== About this task ==
This task is to restate all of the entries exactly.

Stored data
■ ■ ■

-- ==== Sys2Proof/Machine/Crc.lean ====
section
/-! DEFINITION. Bytes and numbers, and the check values: little-endian and big-endian byte strings (R5), CRC-32C
(R173), CRC-64/NVMe (R357) and the SMBus CRC-8 (R778). -/

namespace Sys2Proof.Machine

/-- One byte of a number: byte `k`, the least significant first. -/
def byteAt (v k : Nat) : Byte := BitVec.ofNat 8 (v >>> (8 * k))

/-- A number as `n` bytes, least significant first (R5). -/
def leBytes : Nat → Nat → Bytes
  | 0, _ => []
  | n + 1, v => BitVec.ofNat 8 v :: leBytes n (v / 256)

/-- The number that bytes spell, least significant first (R5). -/
def leNat : Bytes → Nat
  | [] => 0
  | b :: bs => b.toNat + 256 * leNat bs

/-- A number as `n` bytes, most significant first: the order of a value that a named standard fixes (R5). -/
def beBytes (n v : Nat) : Bytes := (leBytes n v).reverse

/-- The number that bytes spell, most significant first (R5). -/
def beNat (bs : Bytes) : Nat := bs.foldl (fun a b => a * 256 + b.toNat) 0

/-- The field of `n` bytes at byte offset `off` of a string, least significant first; bytes past the end read 0. -/
def getLe (bs : Bytes) (off n : Nat) : Nat := leNat ((bs.drop off).take n)

/-- The `n` bytes at byte offset `off`. -/
def getBytes (bs : Bytes) (off n : Nat) : Bytes := (bs.drop off).take n

/-- A string cut or padded with zeros to exactly `n` bytes. -/
def padTo (n : Nat) (bs : Bytes) : Bytes := bs.take n ++ List.replicate (n - bs.length) 0

/-- A string cut into pieces of `n` bytes; the last may be shorter. `fuel` bounds the number of pieces. -/
def piecesOf (n : Nat) : Nat → Bytes → List Bytes
  | 0, _ => []
  | f + 1, bs => if bs.isEmpty then [] else bs.take n :: piecesOf n f (bs.drop n)

/-- Every piece of a string. -/
def pieces (n : Nat) (bs : Bytes) : List Bytes := piecesOf n bs.length bs

/-- Bytes of one string with the bytes of another, by exclusive or; the shorter one ends the result. -/
def xorBytes (a b : Bytes) : Bytes := List.zipWith (fun x y => x ^^^ y) a b

/-- Every byte of the string is 0. -/
def allZero (bs : Bytes) : Bool := bs.all (fun b => b == 0)

/-- A reflected CRC register stepped over `n` bits. -/
def crcBits {w : Nat} (poly : BitVec w) : Nat → BitVec w → BitVec w
  | 0, c => c
  | n + 1, c => crcBits poly n (if c.getLsbD 0 then (c >>> 1) ^^^ poly else c >>> 1)

/-- A reflected CRC register stepped over one byte. -/
def crcByte {w : Nat} (poly : BitVec w) (c : BitVec w) (b : Byte) : BitVec w :=
  crcBits poly 8 (c ^^^ (b.setWidth w))

/-- CRC-32C over a string (R173). -/
def crc32c (bs : Bytes) : Nat :=
  ((bs.foldl (crcByte (0x82F63B78#32)) (0xFFFFFFFF#32)) ^^^ 0xFFFFFFFF#32).toNat

/-- CRC-64/NVMe over a string (R357). -/
def crc64 (bs : Bytes) : Nat :=
  ((bs.foldl (crcByte (0x9A6C9329AC4BC9B5#64)) (0xFFFFFFFFFFFFFFFF#64)) ^^^ 0xFFFFFFFFFFFFFFFF#64).toNat

/-- The SMBus packet error code: CRC-8 with polynomial 07h, most significant bit first (R778). -/
def crc8Bits : Nat → BitVec 8 → BitVec 8
  | 0, c => c
  | n + 1, c => crc8Bits n (if c.getLsbD 7 then (c <<< 1) ^^^ 0x07#8 else c <<< 1)

/-- The packet error code of a message (R778). -/
def pec (bs : Bytes) : Byte := bs.foldl (fun c b => crc8Bits 8 (c ^^^ b)) 0

end Sys2Proof.Machine
end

■ ■ ■

== Your response ==
-- ==== Sys2Proof/Machine/Crc.lean ====
section
/-! DEFINITION. Bytes and numbers, and the check values: little-endian and big-endian byte strings (R5), CRC-32C
(R173), CRC-64/NVMe (R357) and the SMBus CRC-8 (R778). -/

namespace Sys2Proof.Machine

/-- One byte of a number: byte `k`, the least significant first. -/
def byteAt (v k : Nat) : Byte := BitVec.ofNat 8 (v >>> (8 * k))

/-- A number as `n` bytes, least significant first (R5). -/
def leBytes : Nat → Nat → Bytes
  | 0, _ => []
  | n + 1, v => BitVec.ofNat 8 v :: leBytes n (v / 256)

/-- The number that bytes spell, least significant first (R5). -/
def leNat : Bytes → Nat
  | [] => 0
  | b :: bs => b.toNat + 256 * leNat bs

/-- A number as `n` bytes, most significant first: the order of a value that a named standard fixes (R5). -/
def beBytes (n v : Nat) : Bytes := (leBytes n v).reverse

/-- The number that bytes spell, most significant first (R5). -/
def beNat (bs : Bytes) : Nat := bs.foldl (fun a b => a * 256 + b.toNat) 0

/-- The field of `n` bytes at byte offset `off` of a string, least significant first; bytes past the end read 0. -/
def getLe (bs : Bytes) (off n : Nat) : Nat := leNat ((bs.drop off).take n)

/-- The `n` bytes at byte offset `off`. -/
def getBytes (bs : Bytes) (off n : Nat) : Bytes := (bs.drop off).take n

/-- A string cut or padded with zeros to exactly `n` bytes. -/
def padTo (n : Nat) (bs : Bytes) : Bytes := bs.take n ++ List.replicate (n - bs.length) 0

/-- A string cut into pieces of `n` bytes; the last may be shorter. `fuel` bounds the number of pieces. -/
def piecesOf (n : Nat) : Nat → Bytes → List Bytes
  | 0, _ => []
  | f + 1, bs => if bs.isEmpty then [] else bs.take n :: piecesOf n f (bs.drop n)

/-- Every piece of a string. -/
def pieces (n : Nat) (bs : Bytes) : List Bytes := piecesOf n bs.length bs

/-- Bytes of one string with the bytes of another, by exclusive or; the shorter one ends the result. -/
def xorBytes (a b : Bytes) : Bytes := List.zipWith (fun x y => x ^^^ y) a b

/-- Every byte of the string is 0. -/
def allZero (bs : Bytes) : Bool := bs.all (fun b => b == 0)

/-- A reflected CRC register stepped over `n` bits. -/
def crcBits {w : Nat} (poly : BitVec w) : Nat → BitVec w → BitVec w
  | 0, c => c
  | n + 1, c => crcBits poly n (if c.getLsbD 0 then (c >>> 1) ^^^ poly else c >>> 1)

/-- A reflected CRC register stepped over one byte. -/
def crcByte {w : Nat} (poly : BitVec w) (c : BitVec w) (b : Byte) : BitVec w :=
  crcBits poly 8 (c ^^^ (b.setWidth w))

/-- CRC-32C over a string (R173). -/
def crc32c (bs : Bytes) : Nat :=
  ((bs.foldl (crcByte (0x82F63B78#32)) (0xFFFFFFFF#32)) ^^^ 0xFFFFFFFF#32).toNat

/-- CRC-64/NVMe over a string (R357). -/
def crc64 (bs : Bytes) : Nat :=
  ((bs.foldl (crcByte (0x9A6C9329AC4BC9B5#64)) (0xFFFFFFFFFFFFFFFF#64)) ^^^ 0xFFFFFFFFFFFFFFFF#64).toNat

/-- The SMBus packet error code: CRC-8 with polynomial 07h, most significant bit first (R778). -/
def crc8Bits : Nat → BitVec 8 → BitVec 8
  | 0, c => c
  | n + 1, c => crc8Bits n (if c.getLsbD 7 then (c <<< 1) ^^^ 0x07#8 else c <<< 1)

/-- The packet error code of a message (R778). -/
def pec (bs : Bytes) : Byte := bs.foldl (fun c b => crc8Bits 8 (c ^^^ b)) 0

end Sys2Proof.Machine
end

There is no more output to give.